From: Martin J. Dürst <duerst@it.aoyama.ac.jp>
Date: Sun, 10 Feb 2013 14:02:46 +0900
To: Willy Tarreau <w@1wt.eu>
CC: Mark Nottingham <mnot@mnot.net>, James M Snell <jasnell@gmail.com>, "ietf-http-wg@w3.org" <ietf-http-wg@w3.org>
Message-ID: <511729F6.6000201@it.aoyama.ac.jp>

Hello Willy,

On 2013/02/09 22:33, Willy Tarreau wrote:
> On Sat, Feb 09, 2013 at 09:36:57PM +0900, "Martin J. Dürst" wrote:

>> It would be a good idea to try hard to make the new protocol forward
>> looking (or actually just acknowledge the present, rather than stay
>> frozen in the past) for the next 20 years or so in terms of character
>> encoding, too, and not only in terms of CPU/network performance.
>
> Well, don't confuse UTF-8 and Unicode.

As the main author of http://www.w3.org/TR/charmod/, I sure won't.

> UTF-8 is just a space-efficient way
> of transporting Unicode characters for western countries.

And for transporting ASCII-based commands/headers/markup together with 
non-ASCII data. That's the main reason the IETF adopted it.

> The encoding can
> become inefficient to transport for other charsets by inflating data by up
> to 50%

Well, that's actually an urban myth. The 50% is for CJK 
(Chinese/Japanese/Korean). For the languages/scripts of India, South 
East Asia, and a few more places, it can be 200%. (For texts purely in 
an alphabet in the Supplemental planes such as Old Italic, Shavian, 
Osmanya,..., it can be 300%, but I guess we can ignore these.) But these 
numbers only apply to cases that don't contain any ASCII at all.

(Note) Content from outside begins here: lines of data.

-- ==== Sys2Proof/Laws/KeepGnoLink.lean ====
section
/-! SUPPORT. `Keeps` of the definitions of Machine/GnoLink.lean, each with its footprint. -/

namespace Sys2Proof.Machine

set_option Elab.async false

variable {F : Foot} {S s : State}

def State.modHalf_foot : Foot := foot [.hif] []

theorem State.modHalf_keeps (hs : Keeps F S s) (hF : Foot.Sub State.modHalf_foot F) (h : Plane)
    (f : GlHalf → GlHalf) :
    Keeps F S (State.modHalf s h f) := by
  unfold State.modHalf
  repeat' first
    | with_reducible assumption | (with_reducible refine Foot.Sub.up hF ?_; decide +kernel)
    | with_reducible apply State.modHif_keeps | intro x | with_reducible exact Keeps.refl _ _ | exact Nat.le_refl _

def State.setGl_foot : Foot := foot [] [.HIF_LINK_STAT]

theorem State.setGl_keeps (hs : Keeps F S s) (hF : Foot.Sub State.setGl_foot F) (h : Plane) (st : Nat) :
    Keeps F S (State.setGl s h st) := by
  unfold State.setGl
  repeat' first
    | with_reducible assumption | (with_reducible refine Foot.Sub.up hF ?_; decide +kernel)
    | with_reducible apply State.setF_keeps | with_reducible exact Keeps.refl _ _

def State.glDetect_foot : Foot := Foot.join [foot [] [.HIF_LINK_CFG], State.modHalf_foot, State.setGl_foot]

theorem State.glDetect_keeps (hs : Keeps F S s) (hF : Foot.Sub State.glDetect_foot F) (h : Plane) :
    Keeps F S (State.glDetect s h) := by
  unfold State.glDetect
  repeat' first
    | with_reducible assumption | (with_reducible refine Foot.Sub.up hF ?_; decide +kernel)
    | ((first | intro x | (lift_lets; intro x))
       first
         | (refine Keeps.cut x ?_ (fun hx => ?_); rotate_left; clear_value x; rotate_left; unfold x)
         | clear_value x
         | skip)
    | with_reducible apply State.setFlag_keeps | with_reducible apply State.modHalf_keeps
    | with_reducible apply State.setGl_keeps | with_reducible exact Keeps.refl _ _

def State.glFail_foot : Foot := Foot.join [State.modHalf_foot, State.glDetect_foot, State.setGl_foot]

theorem State.glFail_keeps (hs : Keeps F S s) (hF : Foot.Sub State.glFail_foot F) (h : Plane) (reason : Nat) :
    Keeps F S (State.glFail s h reason) := by
  unfold State.glFail
  repeat' first
    | with_reducible assumption | (with_reducible refine Foot.Sub.up hF ?_; decide +kernel)
    | ((first | intro x | (lift_lets; intro x))
       first
         | (refine Keeps.cut x ?_ (fun hx => ?_); rotate_left; clear_value x; rotate_left; unfold x)
         | clear_value x
         | skip)
    | with_reducible apply State.modHalf_keeps | with_reducible apply State.glDetect_keeps
    | with_reducible apply State.setGl_keeps | with_reducible apply Keeps.ite | with_reducible exact Keeps.refl _ _

def State.glMove_foot : Foot := foot [.hif] []

theorem State.glMove_keeps (hs : Keeps F S s) (hF : Foot.Sub State.glMove_foot F) (q lost : Plane) :
    Keeps F S (State.glMove s q lost) := by
  unfold State.glMove
  repeat' first
    | with_reducible assumption | (with_reducible refine Foot.Sub.up hF ?_; decide +kernel)
    | ((first | intro x | (lift_lets; intro x))
       first
         | (refine Keeps.cut x ?_ (fun hx => ?_); rotate_left; clear_value x; rotate_left; unfold x)
         | clear_value x
         | skip)
    | with_reducible apply State.modHif_keeps | with_reducible exact Keeps.refl _ _ | exact Nat.le_refl _

def State.bellsOff_foot : Foot := foot [.hif] []

theorem State.bellsOff_keeps (hs : Keeps F S s) (hF : Foot.Sub State.bellsOff_foot F) (q lost : Plane) :
    Keeps F S (State.bellsOff s q lost) := by
  unfold State.bellsOff
  repeat' first
    | with_reducible assumption | (with_reducible refine Foot.Sub.up hF ?_; decide +kernel)
    | with_reducible apply State.modHif_keeps | intro x | with_reducible exact Keeps.refl _ _ | exact Nat.le_refl _

def State.readCmdBell_foot : Foot := Foot.join [foot [.hif] [], State.glRequest_foot]

theorem State.readCmdBell_keeps (hs : Keeps F S s) (hF : Foot.Sub State.readCmdBell_foot F) (p : Plane) :
    Keeps F S (State.readCmdBell s p) := by
  unfold State.readCmdBell
  repeat' first
    | with_reducible assumption | (with_reducible refine Foot.Sub.up hF ?_; decide +kernel)
    | with_reducible apply State.modHif_keeps | with_reducible apply State.glRequest_keeps | intro x
    | with_reducible apply Keeps.ite | with_reducible exact Keeps.refl _ _ | exact Nat.le_refl _

def State.readCiBell_foot : Foot := Foot.join [foot [.hif] [], State.glRequest_foot]

theorem State.readCiBell_keeps (hs : Keeps F S s) (hF : Foot.Sub State.readCiBell_foot F) (p : Plane) :
    Keeps F S (State.readCiBell s p) := by
  unfold State.readCiBell
  repeat' first
    | with_reducible assumption | (with_reducible refine Foot.Sub.up hF ?_; decide +kernel)
    | with_reducible apply State.modHif_keeps | with_reducible apply State.glRequest_keeps | intro x
    | with_reducible apply Keeps.ite | with_reducible exact Keeps.refl _ _ | exact Nat.le_refl _

def State.rereadBells_foot : Foot := Foot.join [State.readCmdBell_foot, State.readCiBell_foot]

theorem State.rereadBells_keeps (hs : Keeps F S s) (hF : Foot.Sub State.rereadBells_foot F) (p : Plane) :
    Keeps F S (State.rereadBells s p) := by
  unfold State.rereadBells
  repeat' first
    | with_reducible assumption | (with_reducible refine Foot.Sub.up hF ?_; decide +kernel)
    | ((first | intro x | (lift_lets; intro x))
       first
         | (refine Keeps.cut x ?_ (fun hx => ?_); rotate_left; clear_value x; rotate_left; unfold x)
         | clear_value x
         | skip)
    | with_reducible apply State.readCmdBell_keeps | with_reducible apply State.readCiBell_keeps
    | with_reducible apply Keeps.ite | with_reducible exact Keeps.refl _ _

def State.glDown_foot : Foot := Foot.join [foot [] [.HIF_LINK_STAT], State.logError_foot, State.raise_foot,
  State.modHalf_foot, State.glDetect_foot, State.setGl_foot, State.glMove_foot, State.bellsOff_foot,
  State.rereadBells_foot, State.glPump_foot]

theorem State.glDown_keeps (hs : Keeps F S s) (hF : Foot.Sub State.glDown_foot F) (h : Plane)
    (reason next : Nat) :
    Keeps F S (State.glDown s h reason next) := by
  unfold State.glDown
  repeat' first
    | with_reducible assumption | (with_reducible refine Foot.Sub.up hF ?_; decide +kernel)
    | ((first | intro x | (lift_lets; intro x))
       first
         | (refine Keeps.cut x ?_ (fun hx => ?_); rotate_left; clear_value x; rotate_left; unfold x)
         | clear_value x
         | skip)
    | with_reducible apply State.setF_keeps | with_reducible apply State.setFlag_keeps
    | with_reducible apply State.both_keeps | with_reducible apply State.logError_keeps
    | with_reducible apply State.raise_keeps | with_reducible apply State.modHalf_keeps
    | with_reducible apply State.glDetect_keeps | with_reducible apply State.setGl_keeps
    | with_reducible apply State.glMove_keeps | with_reducible apply State.bellsOff_keeps
    | with_reducible apply State.rereadBells_keeps | with_reducible apply State.glPump_keeps
    | with_reducible exact Keeps.refl _ _

def State.glHalLost_foot : Foot := Foot.join [foot [] [.HIF_LINK_STAT], State.glMove_foot, State.bellsOff_foot,
  State.rereadBells_foot, State.glPump_foot]

theorem State.glHalLost_keeps (hs : Keeps F S s) (hF : Foot.Sub State.glHalLost_foot F) (q : Plane) :
    Keeps F S (State.glHalLost s q) := by
  unfold State.glHalLost
  repeat' first
    | with_reducible assumption | (with_reducible refine Foot.Sub.up hF ?_; decide +kernel)
    | ((first | intro x | (lift_lets; intro x))
       first
         | (refine Keeps.cut x ?_ (fun hx => ?_); rotate_left; clear_value x; rotate_left; unfold x)
         | clear_value x
         | skip)
    | with_reducible apply State.setFlag_keeps | with_reducible apply State.glMove_keeps
    | with_reducible apply State.bellsOff_keeps | with_reducible apply State.rereadBells_keeps
    | with_reducible apply State.glPump_keeps | with_reducible exact Keeps.refl _ _

def State.glHalBack_foot : Foot := Foot.join [foot [] [.HIF_LINK_STAT], State.rereadBells_foot, State.glPump_foot]

theorem State.glHalBack_keeps (hs : Keeps F S s) (hF : Foot.Sub State.glHalBack_foot F) (q : Plane) :
    Keeps F S (State.glHalBack s q) := by
  unfold State.glHalBack
  repeat' first
    | with_reducible assumption | (with_reducible refine Foot.Sub.up hF ?_; decide +kernel)
    | with_reducible apply State.setFlag_keeps | with_reducible apply State.rereadBells_keeps
    | with_reducible apply State.glPump_keeps | with_reducible apply Keeps.ite
    | with_reducible exact Keeps.refl _ _

def State.viaUpdate_foot : Foot := Foot.join [foot [] [.HIF_LINK_STAT], State.glPump_foot]

theorem State.viaUpdate_keeps (hs : Keeps F S s) (hF : Foot.Sub State.viaUpdate_foot F) (q : Plane) :
    Keeps F S (State.viaUpdate s q) := by
  unfold State.viaUpdate
  repeat' first
    | with_reducible assumption | (with_reducible refine Foot.Sub.up hF ?_; decide +kernel)
    | with_reducible apply State.setFlag_keeps | with_reducible apply State.glPump_keeps | intro x
    | with_reducible apply Keeps.ite | with_reducible exact Keeps.refl _ _

def State.glUp_foot : Foot := Foot.join [foot [.free, .loose] [.HIF_LINK_STAT], State.modHalf_foot,
  State.setGl_foot, State.raise_foot, State.viaUpdate_foot, State.rereadBells_foot, State.glPump_foot]

theorem State.glUp_keeps (hs : Keeps F S s) (hF : Foot.Sub State.glUp_foot F) (h : Plane) (req : Nat) :
    Keeps F S (State.glUp s h req) := by
  unfold State.glUp
  repeat' first
    | with_reducible assumption | (with_reducible refine Foot.Sub.up hF ?_; decide +kernel)
    | ((first | intro x | (lift_lets; intro x))
       first
         | (refine Keeps.cut x ?_ (fun hx => ?_); rotate_left; clear_value x; rotate_left; unfold x)
         | clear_value x
         | skip)
    | with_reducible apply State.takeFree_keeps | with_reducible apply State.setF_keeps
    | with_reducible apply State.setFree_keeps | with_reducible apply State.setFlag_keeps
    | with_reducible apply State.both_keeps | with_reducible apply State.modHalf_keeps
    | with_reducible apply State.setGl_keeps | with_reducible apply State.raise_keeps
    | with_reducible apply State.viaUpdate_keeps | with_reducible apply State.rereadBells_keeps
    | with_reducible apply State.glPump_keeps | with_reducible apply Keeps.ite
    | with_reducible refine Keeps.snd ?_ (by assumption) | split | with_reducible exact Keeps.refl _ _

def State.glBringup_foot : Foot := Foot.join [foot [.out] [.HIF_GL_CRC], State.modHalf_foot, State.setGl_foot,
  State.glUp_foot]

theorem State.glBringup_keeps (hs : Keeps F S s) (hF : Foot.Sub State.glBringup_foot F) (h : Plane) (f : GlFlit) :
    Keeps F S (State.glBringup s h f) := by
  unfold State.glBringup
  repeat' first
    | with_reducible assumption | (with_reducible refine Foot.Sub.up hF ?_; decide +kernel)
    | ((first | intro x | (lift_lets; intro x))
       first
         | (refine Keeps.cut x ?_ (fun hx => ?_); rotate_left; clear_value x; rotate_left; unfold x)
         | clear_value x
         | skip)
    | with_reducible apply State.count_keeps | with_reducible apply State.emit_keeps
    | with_reducible apply State.modHalf_keeps | with_reducible apply State.setGl_keeps
    | with_reducible apply State.glUp_keeps | with_reducible apply Keeps.ite | split
    | with_reducible exact Keeps.refl _ _

def State.modGlLane_foot : Foot := State.modHalf_foot

theorem State.modGlLane_keeps (hs : Keeps F S s) (hF : Foot.Sub State.modGlLane_foot F) (h : Plane) (k : Nat)
    (f : LaneSt → LaneSt) :
    Keeps F S (State.modGlLane s h k f) := by
  unfold State.modGlLane
  repeat' first
    | with_reducible assumption | (with_reducible refine Foot.Sub.up hF ?_; decide +kernel)
    | with_reducible apply State.modHalf_keeps | intro x | with_reducible exact Keeps.refl _ _

def State.glTrain_foot : Foot := Foot.join [State.setGl_foot, State.modHalf_foot]

theorem State.glTrain_keeps (hs : Keeps F S s) (hF : Foot.Sub State.glTrain_foot F) (h : Plane) :
    Keeps F S (State.glTrain s h) := by
  unfold State.glTrain
  repeat' first
    | with_reducible assumption | (with_reducible refine Foot.Sub.up hF ?_; decide +kernel)
    | with_reducible apply State.setGl_keeps | with_reducible apply State.modHalf_keeps | intro x
    | with_reducible exact Keeps.refl _ _

def State.glLaneTrained_foot : Foot := Foot.join [State.modGlLane_foot, State.setGl_foot, State.modHalf_foot]

theorem State.glLaneTrained_keeps (hs : Keeps F S s) (hF : Foot.Sub State.glLaneTrained_foot F) (h : Plane)
    (k : Nat) :
    Keeps F S (State.glLaneTrained s h k) := by
  unfold State.glLaneTrained
  repeat' first
    | with_reducible assumption | (with_reducible refine Foot.Sub.up hF ?_; decide +kernel)
    | ((first | intro x | (lift_lets; intro x))
       first
         | (refine Keeps.cut x ?_ (fun hx => ?_); rotate_left; clear_value x; rotate_left; unfold x)
         | clear_value x
         | skip)
    | with_reducible apply State.modGlLane_keeps | with_reducible apply State.setGl_keeps
    | with_reducible apply State.modHalf_keeps | with_reducible apply Keeps.ite
    | with_reducible exact Keeps.refl _ _

def State.glTrainFrame_foot : Foot := Foot.join [foot [.free] [], State.modGlLane_foot, State.glLaneTrained_foot]

theorem State.glTrainFrame_keeps (hs : Keeps F S s) (hF : Foot.Sub State.glTrainFrame_foot F) (h : Plane)
    (k : Nat) (b : Bytes) (converged : Bool) :
    Keeps F S (State.glTrainFrame s h k b converged) := by
  unfold State.glTrainFrame
  repeat' first
    | with_reducible assumption | (with_reducible refine Foot.Sub.up hF ?_; decide +kernel)
    | ((first | intro x | (lift_lets; intro x))
       first
         | (refine Keeps.cut x ?_ (fun hx => ?_); rotate_left; clear_value x; rotate_left; unfold x)
         | clear_value x
         | skip)
    | with_reducible apply State.takeFree_keeps | with_reducible apply State.modGlLane_keeps
    | with_reducible apply State.glLaneTrained_keeps | with_reducible apply Keeps.ite
    | with_reducible exact Keeps.refl _ _

def State.glSendTrain_foot : Foot := Foot.join [foot [.out] [], State.glLaneTrained_foot, State.modGlLane_foot]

> and may make compression less efficient.

That depends very much on the method of compression that's used.

> Also, processing it is
> particularly inefficient as you have to parse each and every byte to find
> a length, making string comparisons quite slow.

[See the follow-up mails in this thread.]

> I'm not saying I'm totally against UTF-8 in HTTP/2 (eventhough I hate using
> it), I'm saying that it's not *THE* solution to every problem. It's just *A*
> solution to *A* problem : "how to extend character sets in existing documents
> without having to re-encode them all". I don't think this specific problem is
> related to the scope of the HTTP/2 work, so at first glance, I'd say that
> UTF-8 doesn't seem to solve a known problem here.

The fact that I mentioned Websockets may have lead to a 
misunderstanding. I'm not proposing to use UTF-8 only in bodies, just in 
headers (I wouldn't object, though). My understanding was that James was 
talking about headers, and I was doing so, too.

Regards,   Martin.

Received on Sunday, 10 February 2013 05:03:21 UTC